Coordinated early immune response in the lungs is required for effective control of SARS-CoV-2 replication
Klara Lenart, Hendrik Feuerstein, Mariana Prado Marmorato, Laura Perez Vidakovics, Gerald McInerney, Mimi Guebre-Xabier, Jessica F. Trost, Bengt Eriksson, Gale Smith, Nita Patel, Karin Loré

TL;DR
Boosting immune monkeys with a bivalent vaccine improves lung immunity, reducing Omicron reinfection despite waning antibodies.
Contribution
Demonstrates that lung-specific immune cell infiltration, not just antibodies, is key to protection against SARS-CoV-2.
Findings
Boost vaccination increases cross-reactive S-specific antibodies and B cells, not new BA.5-specific responses.

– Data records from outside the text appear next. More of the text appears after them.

-- ==== Sys2Proof/Decode.lean ====
section
/-!
DEFINITION. Decoding and encoding: the command words (spec/30_encoding.md R91 to R94, R103, R104, R108) and the request
headers (R95 to R98). The decoder reads the table of R94 and R97; the encoder is written from the field layouts of R91 and
R96.
-/
namespace Sys2Proof

/-- `parity4` (spec/00_scope.md R13). -/
def parity4 (apndp rnw a2 a3 : Bool) : Bool := apndp ^^ rnw ^^ a2 ^^ a3

/-- A bit as a byte, for the shifts of spec/30_encoding.md R96. -/
def bitByte (b : Bool) : Byte := (BitVec.ofBool b).setWidth 8

/-- A bit as a word, for the field placements of spec/30_encoding.md R108. -/
def bitWord (b : Bool) : Word := (BitVec.ofBool b).setWidth 32

/-- The parity bit of a request header (spec/30_encoding.md R95, bit 5). -/
def Request.parity (r : Request) : Bool := parity4 r.apndp r.rnw (r.a.getLsbD 0) (r.a.getLsbD 1)

/-- `Header(apndp, rnw, a)` (spec/30_encoding.md R96). -/
def Request.header (r : Request) : Byte :=
  0x81#8 ||| (bitByte r.apndp <<< 1) ||| (bitByte r.rnw <<< 2) ||| (bitByte (r.a.getLsbD 0) <<< 3)
    ||| (bitByte (r.a.getLsbD 1) <<< 4) ||| (bitByte r.parity <<< 5)

/-- The fields of a header byte, by the bit numbers of spec/30_encoding.md R95. -/
def requestOfHeader (h : Byte) : Request := ⟨h.getLsbD 1, h.getLsbD 2, h.extractLsb' 3 2⟩

/-- The instruction of a command triple (spec/30_encoding.md R92 to R94, R103, R104): `none` on an illegal word. Bits of
`addr` and `data` that the command does not use are ignored (R93). -/
def decodeCommand (c : Command) : Option Instr :=
  if c.word = 0x00000001#32 then some .lineReset
  else if c.word &&& 0xFFFFFF8F#32 = 0x00000002#32 then
    some (.wireRead (c.word.getLsbD 4) (c.word.extractLsb' 5 2))
  else if c.word &&& 0xFFFFFF8F#32 = 0x00000003#32 then
    some (.wireWrite (c.word.getLsbD 4) (c.word.extractLsb' 5 2) c.data)
  else if c.word &&& 0xFF0000FF#32 = 0x00000004#32 then
    some (.selectBank (c.word.extractLsb' 16 8) (c.word.extractLsb' 8 8))
  else if c.word = 0x00000005#32 then some .powerUp
  else if c.word = 0x00000006#32 then some (.memRead c.addr)
  else if c.word = 0x00000007#32 then some (.memWrite c.addr c.data)
  else if c.word = 0x00000008#32 then some (.memWriteHalf c.addr (c.data.extractLsb' 0 16))
  else none

/-- The instruction of a request header and the word of its data phase (spec/30_encoding.md R97): `none` on a byte the block
never emits (R98). -/
def decodeFrame (h : Byte) (data : Word) : Option Instr :=
  if h = 0x81#8 then some (.reqDpWriteAbort data)
  else if h = 0xA9#8 then some (.reqDpWriteCtrlstat data)
  else if h = 0xB1#8 then some (.reqDpWriteSelect data)
  else if h = 0x99#8 then some (.reqDpWrite0C data)
  else if h = 0xA5#8 then some .reqDpReadIdcode
  else if h = 0x8D#8 then some .reqDpReadCtrlstat
  else if h = 0x95#8 then some .reqDpRead08
  else if h = 0xBD#8 then some .reqDpReadRdbuff
  else if h = 0xA3#8 then some (.reqApWriteCsw data)
  else if h = 0x8B#8 then some (.reqApWriteTar data)
  else if h = 0x93#8 then some (.reqApWrite08 data)
  else if h = 0xBB#8 then some (.reqApWriteDrw data)
  else if h = 0x87#8 then some .reqApReadCsw
  else if h = 0xAF#8 then some .reqApReadTar
  else if h = 0xB7#8 then some .reqApRead08
  else if h = 0x9F#8 then some .reqApReadDrw
  else none

/-- The decoder, total on the bits of a command or of a frame. -/
def decode : Encoded → Option Instr
  | .command c => decodeCommand c
  | .frame h data => decodeFrame h data

/-- The request of a header row, with the word its data phase carries: the columns APnDP, RnW and a of spec/30_encoding.md
R97. `none` for a command row. -/
def Instr.request : Instr → Option (Request × Word)
  | .reqDpWriteAbort d => some (⟨false, false, 0⟩, d)
  | .reqDpWriteCtrlstat d => some (⟨false, false, 1⟩, d)
  | .reqDpWriteSelect d => some (⟨false, false, 2⟩, d)
  | .reqDpWrite0C d => some (⟨false, false, 3⟩, d)
  | .reqDpReadIdcode => some (⟨false, true, 0⟩, 0)
  | .reqDpReadCtrlstat => some (⟨false, true, 1⟩, 0)
  | .reqDpRead08 => some (⟨false, true, 2⟩, 0)
  | .reqDpReadRdbuff => some (⟨false, true, 3⟩, 0)
  | .reqApWriteCsw d => some (⟨true, false, 0⟩, d)
  | .reqApWriteTar d => some (⟨true, false, 1⟩, d)
  | .reqApWrite08 d => some (⟨true, false, 2⟩, d)
  | .reqApWriteDrw d => some (⟨true, false, 3⟩, d)
  | .reqApReadCsw => some (⟨true, true, 0⟩, 0)
  | .reqApReadTar => some (⟨true, true, 1⟩, 0)
  | .reqApRead08 => some (⟨true, true, 2⟩, 0)
  | .reqApReadDrw => some (⟨true, true, 3⟩, 0)
  | .lineReset => none
  | .wireRead _ _ => none
  | .wireWrite _ _ _ => none
  | .selectBank _ _ => none
  | .powerUp => none
  | .memRead _ => none
  | .memWrite _ _ => none
  | .memWriteHalf _ _ => none

/-- The APNDP and A fields of a command word in place (spec/30_encoding.md R91, R108). -/
def registerFields (apndp : Bool) (a : BitVec 2) : Word :=
  (bitWord apndp <<< 4) ||| (a.setWidth 32 <<< 5)

/-- The raw codec command that puts a request on the wire (spec/30_encoding.md R90, R108): WIRE_READ or WIRE_WRITE. -/
def Request.rawCommand (r : Request) (d : Word) : Instr :=
  if r.rnw then .wireRead r.apndp r.a else .wireWrite r.apndp r.a d

/-- The triple of the raw codec command that puts a request on the wire (spec/30_encoding.md R108). -/
def Request.rawTriple (r : Request) (d : Word) : Command :=
  if r.rnw then ⟨0x2#32 ||| registerFields r.apndp r.a, 0, 0⟩ else ⟨0x3#32 ||| registerFields r.apndp r.a, 0, d⟩

/-- The command triple of a command (spec/30_encoding.md R108); an operand the command does not use is written as 0. A
header row is not a command: its triple is that of the raw command that puts it on the wire. -/
def Instr.command : Instr → Command
  | .lineReset => ⟨0x1#32, 0, 0⟩
  | .wireRead apndp a => Request.rawTriple ⟨apndp, true, a⟩ 0
  | .wireWrite apndp a d => Request.rawTriple ⟨apndp, false, a⟩ d
  | .selectBank ap bank => ⟨0x4#32 ||| (bank.setWidth 32 <<< 8) ||| (ap.setWidth 32 <<< 16), 0, 0⟩
  | .powerUp => ⟨0x5#32, 0, 0⟩
  | .memRead addr => ⟨0x6#32, addr, 0⟩
  | .memWrite addr d => ⟨0x7#32, addr, d⟩
  | .memWriteHalf addr h => ⟨0x8#32, addr, h.setWidth 32⟩
  | .reqDpWriteAbort d => Request.rawTriple ⟨false, false, 0⟩ d
  | .reqDpWriteCtrlstat d => Request.rawTriple ⟨false, false, 1⟩ d
  | .reqDpWriteSelect d => Request.rawTriple ⟨false, false, 2⟩ d
  | .reqDpWrite0C d => Request.rawTriple ⟨false, false, 3⟩ d
  | .reqDpReadIdcode => Request.rawTriple ⟨false, true, 0⟩ 0
  | .reqDpReadCtrlstat => Request.rawTriple ⟨false, true, 1⟩ 0
  | .reqDpRead08 => Request.rawTriple ⟨false, true, 2⟩ 0
  | .reqDpReadRdbuff => Request.rawTriple ⟨false, true, 3⟩ 0
  | .reqApWriteCsw d => Request.rawTriple ⟨true, false, 0⟩ d
  | .reqApWriteTar d => Request.rawTriple ⟨true, false, 1⟩ d
  | .reqApWrite08 d => Request.rawTriple ⟨true, false, 2⟩ d
  | .reqApWriteDrw d => Request.rawTriple ⟨true, false, 3⟩ d
  | .reqApReadCsw => Request.rawTriple ⟨true, true, 0⟩ 0
  | .reqApReadTar => Request.rawTriple ⟨true, true, 1⟩ 0
  | .reqApRead08 => Request.rawTriple ⟨true, true, 2⟩ 0
  | .reqApReadDrw => Request.rawTriple ⟨true, true, 3⟩ 0

/-- The encoder: a command row as its triple, a header row as its header byte (spec/30_encoding.md R96) and data word. -/
def encode (i : Instr) : Encoded :=
  match i.request with
  | some (r, d) => .frame r.header d
  | none => .command i.command

/-- The bits of an opcode-table row as the hardware holds them: a row of 8 bits is a request header, any other row a command
word; operand words the table gives no bits are 0. -/
def encodedOfTableWord (nbits w : Nat) : Encoded :=
  if nbits = 8 then .frame (BitVec.ofNat 8 w) 0 else .command ⟨BitVec.ofNat 32 w, 0, 0⟩

/-- The instruction the decoder reads from a row's bits. A row of the table has 8 or 32 bits; no other width is decoded: DESIGN
CHOICE, safe (log 17). -/
def decodeTableWord (nbits w : Nat) : Option Instr :=
  if nbits = 8 || nbits = 32 then decode (encodedOfTableWord nbits w) else none

end Sys2Proof
end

Animals with complete protection show stronger immune cell influx into the lungs and CD8 T cell expansion.
Localized lung immunity correlates with reduced Omicron replication after reinfection.
Abstract
Despite waning of virus-neutralizing antibodies, protection against severe SARS-CoV-2 in the majority of immune individuals remains high, but the underlying immune mechanisms are incompletely understood. Here, rhesus macaques with pre-existing immunity from Novavax WA-1 and/or P.1 vaccines and WA-1 or P.1 infection are immunized with a bivalent WA-1/Omicron BA.5 Novavax vaccine ten months after the last exposure. The boost vaccination primarily increases the frequency of cross-reactive spike (S)-specific antibodies and B cells instead of inducing de novo BA.5-specific responses. Reinfection with heterologous Omicron XBB.1.5 six months after the boost vaccination results in low levels of virus replication in the respiratory tract compared with virus-naïve results from other studies. Whereas systemic S-specific immunity remains largely unchanged in all animals, the animals with complete…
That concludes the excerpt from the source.